Storing Oauth access token and refresh tokens

Question

I am currently integrating some third party api where they use oauth and my app is mern stack. I currently implemented oauth flow to only happen in the backend, Here is a sample of my code.

when user clicks a button to authenticate from the client, I handle the redirect from server

export const getAuthCode = async (req: Request, res: Response): Promise<void> => {
  res.redirect(OAUTH_URL)
}

when the third party api redirects I parse out the code and request access and refresh token

export const getAccessAndRefreshToken = async (req: Request, res: Response): Promise<void> => {
  const { code } = req.query

  try {
    // *options contain client, secret, redirect uri and code*
    const { data } = await axios.post(OAUTH_URL, options)

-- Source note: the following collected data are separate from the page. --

-- ==== Sys2Proof/Machine/Ymm.lean ====
section
/-! DEFINITION. The meanings of the 256-bit rows of VGETMANTPD (40_vgetmantpd.md R124). -/

namespace Sys2Proof.Machine

/-- `VGETMANTPD ymm1 (k1)(z), ymm2, imm8` (R124). -/
def execYmmReg (e : Evex) (src : VReg) (s : State) : Result State :=
  vgetmantpd .v256 false (.reg src) e lenReg s

/-- `VGETMANTPD ymm1 (k1)(z), m256, imm8`, mod = 00 (R124). -/
def execYmmMem00 (e : Evex) (a : Addr00) (s : State) : Result State :=
  vgetmantpd .v256 false (source00 s false a) e (len00 a) s

/-- `VGETMANTPD ymm1 (k1)(z), m256, imm8`, mod = 01 (R124). -/
def execYmmMem01 (e : Evex) (a : Addr01) (s : State) : Result State :=
  vgetmantpd .v256 false (source01 s .v256 false a) e (len01 a) s

/-- `VGETMANTPD ymm1 (k1)(z), m256, imm8`, mod = 10 (R124). -/
def execYmmMem10 (e : Evex) (a : Addr10) (s : State) : Result State :=
  vgetmantpd .v256 false (source10 s false a) e (len10 a) s

/-- `VGETMANTPD ymm1 (k1)(z), m64bcst, imm8`, mod = 00 (R124). -/
def execYmmBcst00 (e : Evex) (a : Addr00) (s : State) : Result State :=
  vgetmantpd .v256 false (source00 s true a) e (len00 a) s

/-- `VGETMANTPD ymm1 (k1)(z), m64bcst, imm8`, mod = 01 (R124). -/
def execYmmBcst01 (e : Evex) (a : Addr01) (s : State) : Result State :=
  vgetmantpd .v256 false (source01 s .v256 true a) e (len01 a) s

/-- `VGETMANTPD ymm1 (k1)(z), m64bcst, imm8`, mod = 10 (R124). -/
def execYmmBcst10 (e : Evex) (a : Addr10) (s : State) : Result State :=
  vgetmantpd .v256 false (source10 s true a) e (len10 a) s

end Sys2Proof.Machine
end

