-- ==== Sys2Proof/Laws/PerInstr.lean ====
section
/-! SUPPORT. Laws proved once per constructor of Instr. -/

namespace Sys2Proof.Laws.Encoding

/-- An instruction's encoding has the instruction's length, which is 7, 8, 9, 11 or 12 bytes (30_encoding.md R71). -/
def Statement (i : Instr) : Prop :=
  (encode i).length = instrLength i ∧
    (instrLength i = 7 ∨ instrLength i = 8 ∨ instrLength i = 9 ∨ instrLength i = 11 ∨ instrLength i = 12)

theorem encodeWith_length (e : Evex) (ll : BitVec 2) (b : Bool) (f : RmFields) :
    (encodeWith e ll b f).length = 7 + f.tail.length := by
  simp [encodeWith]
  omega

theorem rmOf00_length (a : Addr00) : (rmOf00 a).tail.length = addr00Size a := by
  rcases a with (_ | _) | _ | _ <;> rfl

theorem rmOf01_length (a : Addr01) : (rmOf01 a).tail.length = addr01Size a := by
  rcases a with ⟨_ | _, _⟩ <;> rfl

theorem rmOf10_length (a : Addr10) : (rmOf10 a).tail.length = addr10Size a := by
  rcases a with ⟨_ | _, _⟩ <;> rfl

theorem addr00Size_cases (a : Addr00) : addr00Size a = 0 ∨ addr00Size a = 1 ∨ addr00Size a = 4 ∨ addr00Size a = 5 := by
  rcases a with (_ | _) | _ | _ <;> simp [addr00Size, baseFormSize]

theorem addr01Size_cases (a : Addr01) : addr01Size a = 1 ∨ addr01Size a = 2 := by
  rcases a with ⟨_ | _, _⟩ <;> simp [addr01Size, baseFormSize]

theorem addr10Size_cases (a : Addr10) : addr10Size a = 4 ∨ addr10Size a = 5 := by
  rcases a with ⟨_ | _, _⟩ <;> simp [addr10Size, baseFormSize]

theorem ofReg {i : Instr} {e : Evex} {ll : BitVec 2} {b : Bool} {r : VReg}
    (h : encode i = encodeWith e ll b (rmOfReg r)) (hl : instrLength i = lenReg) : Statement i := by
  rw [Statement, h, hl, encodeWith_length]
  exact ⟨rfl, .inl rfl⟩

theorem of00 {i : Instr} {e : Evex} {ll : BitVec 2} {b : Bool} {a : Addr00}
    (h : encode i = encodeWith e ll b (rmOf00 a)) (hl : instrLength i = len00 a) : Statement i := by
  have := addr00Size_cases a
  rw [Statement, h, hl, encodeWith_length, rmOf00_length, len00]
  omega

theorem of01 {i : Instr} {e : Evex} {ll : BitVec 2} {b : Bool} {a : Addr01}
    (h : encode i = encodeWith e ll b (rmOf01 a)) (hl : instrLength i = len01 a) : Statement i := by
  have := addr01Size_cases a
  rw [Statement, h, hl, encodeWith_length, rmOf01_length, len01]
  omega

theorem of10 {i : Instr} {e : Evex} {ll : BitVec 2} {b : Bool} {a : Addr10}
    (h : encode i = encodeWith e ll b (rmOf10 a)) (hl : instrLength i = len10 a) : Statement i := by
  have := addr10Size_cases a
  rw [Statement, h, hl, encodeWith_length, rmOf10_length, len10]
  omega

theorem xmmReg (e : Evex) (r : VReg) : Statement (.xmmReg e r) := ofReg rfl rfl
theorem xmmMem00 (e : Evex) (a : Addr00) : Statement (.xmmMem00 e a) := of00 rfl rfl
theorem xmmMem01 (e : Evex) (a : Addr01) : Statement (.xmmMem01 e a) := of01 rfl rfl
theorem xmmMem10 (e : Evex) (a : Addr10) : Statement (.xmmMem10 e a) := of10 rfl rfl
theorem xmmBcst00 (e : Evex) (a : Addr00) : Statement (.xmmBcst00 e a) := of00 rfl rfl
theorem xmmBcst01 (e : Evex) (a : Addr01) : Statement (.xmmBcst01 e a) := of01 rfl rfl
theorem xmmBcst10 (e : Evex) (a : Addr10) : Statement (.xmmBcst10 e a) := of10 rfl rfl
theorem ymmReg (e : Evex) (r : VReg) : Statement (.ymmReg e r) := ofReg rfl rfl
theorem ymmMem00 (e : Evex) (a : Addr00) : Statement (.ymmMem00 e a) := of00 rfl rfl
theorem ymmMem01 (e : Evex) (a : Addr01) : Statement (.ymmMem01 e a) := of01 rfl rfl
theorem ymmMem10 (e : Evex) (a : Addr10) : Statement (.ymmMem10 e a) := of10 rfl rfl
theorem ymmBcst00 (e : Evex) (a : Addr00) : Statement (.ymmBcst00 e a) := of00 rfl rfl
theorem ymmBcst01 (e : Evex) (a : Addr01) : Statement (.ymmBcst01 e a) := of01 rfl rfl
theorem ymmBcst10 (e : Evex) (a : Addr10) : Statement (.ymmBcst10 e a) := of10 rfl rfl
theorem zmmReg (e : Evex) (r : VReg) : Statement (.zmmReg e r) := ofReg rfl rfl
theorem zmmMem00 (e : Evex) (a : Addr00) : Statement (.zmmMem00 e a) := of00 rfl rfl
theorem zmmMem01 (e : Evex) (a : Addr01) : Statement (.zmmMem01 e a) := of01 rfl rfl
theorem zmmMem10 (e : Evex) (a : Addr10) : Statement (.zmmMem10 e a) := of10 rfl rfl
theorem zmmBcst00 (e : Evex) (a : Addr00) : Statement (.zmmBcst00 e a) := of00 rfl rfl
theorem zmmBcst01 (e : Evex) (a : Addr01) : Statement (.zmmBcst01 e a) := of01 rfl rfl
theorem zmmBcst10 (e : Evex) (a : Addr10) : Statement (.zmmBcst10 e a) := of10 rfl rfl
theorem zmmSae (e : Evex) (r : VReg) : Statement (.zmmSae e r) := ofReg rfl rfl
theorem udReg (e : Evex) (r : VReg) : Statement (.udReg e r) := ofReg rfl rfl
theorem udMem00 (e : Evex) (b : Bool) (a : Addr00) : Statement (.udMem00 e b a) := of00 rfl rfl
theorem udMem01 (e : Evex) (b : Bool) (a : Addr01) : Statement (.udMem01 e b a) := of01 rfl rfl
theorem udMem10 (e : Evex) (b : Bool) (a : Addr10) : Statement (.udMem10 e b a) := of10 rfl rfl

end Sys2Proof.Laws.Encoding
end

    console.log(data) // *contains access and refresh tokens*

    // save access and refresh token to httponly cookie
    // redirect user

  } catch (err) {
    console.log(err)
  }
}

question #1 - is this the right way to implement oauth flow?

question #2 - how do I store access and refresh token? currently I set access and refresh tokens in httpOnly cookie, I have no way to send user id to getAuthCode from client to save the refresh token into user table in databse, since it's just a button click.

Answer 1

1. The OAuth flow looks pretty standard - aim to also use PKCE if your provider supports it.

2. The simplest option is to use a library and store tokens in secure cookies, while also ensuring that you use strong options such as these:

• HTTP Only
• Secure
• AES256 Encrypted - with a symmetric key only known by your back end
• SameSite=strict

This mitigates browser risks, keeps your application code simple and prevents the overhead and risks involved in managing your own token store - it is best to leave this type of storage to specialist OAuth systems.

OAuth tokens can be a few KB though, so it is possible that multiple cookies could be needed to avoid exceeding browser limits.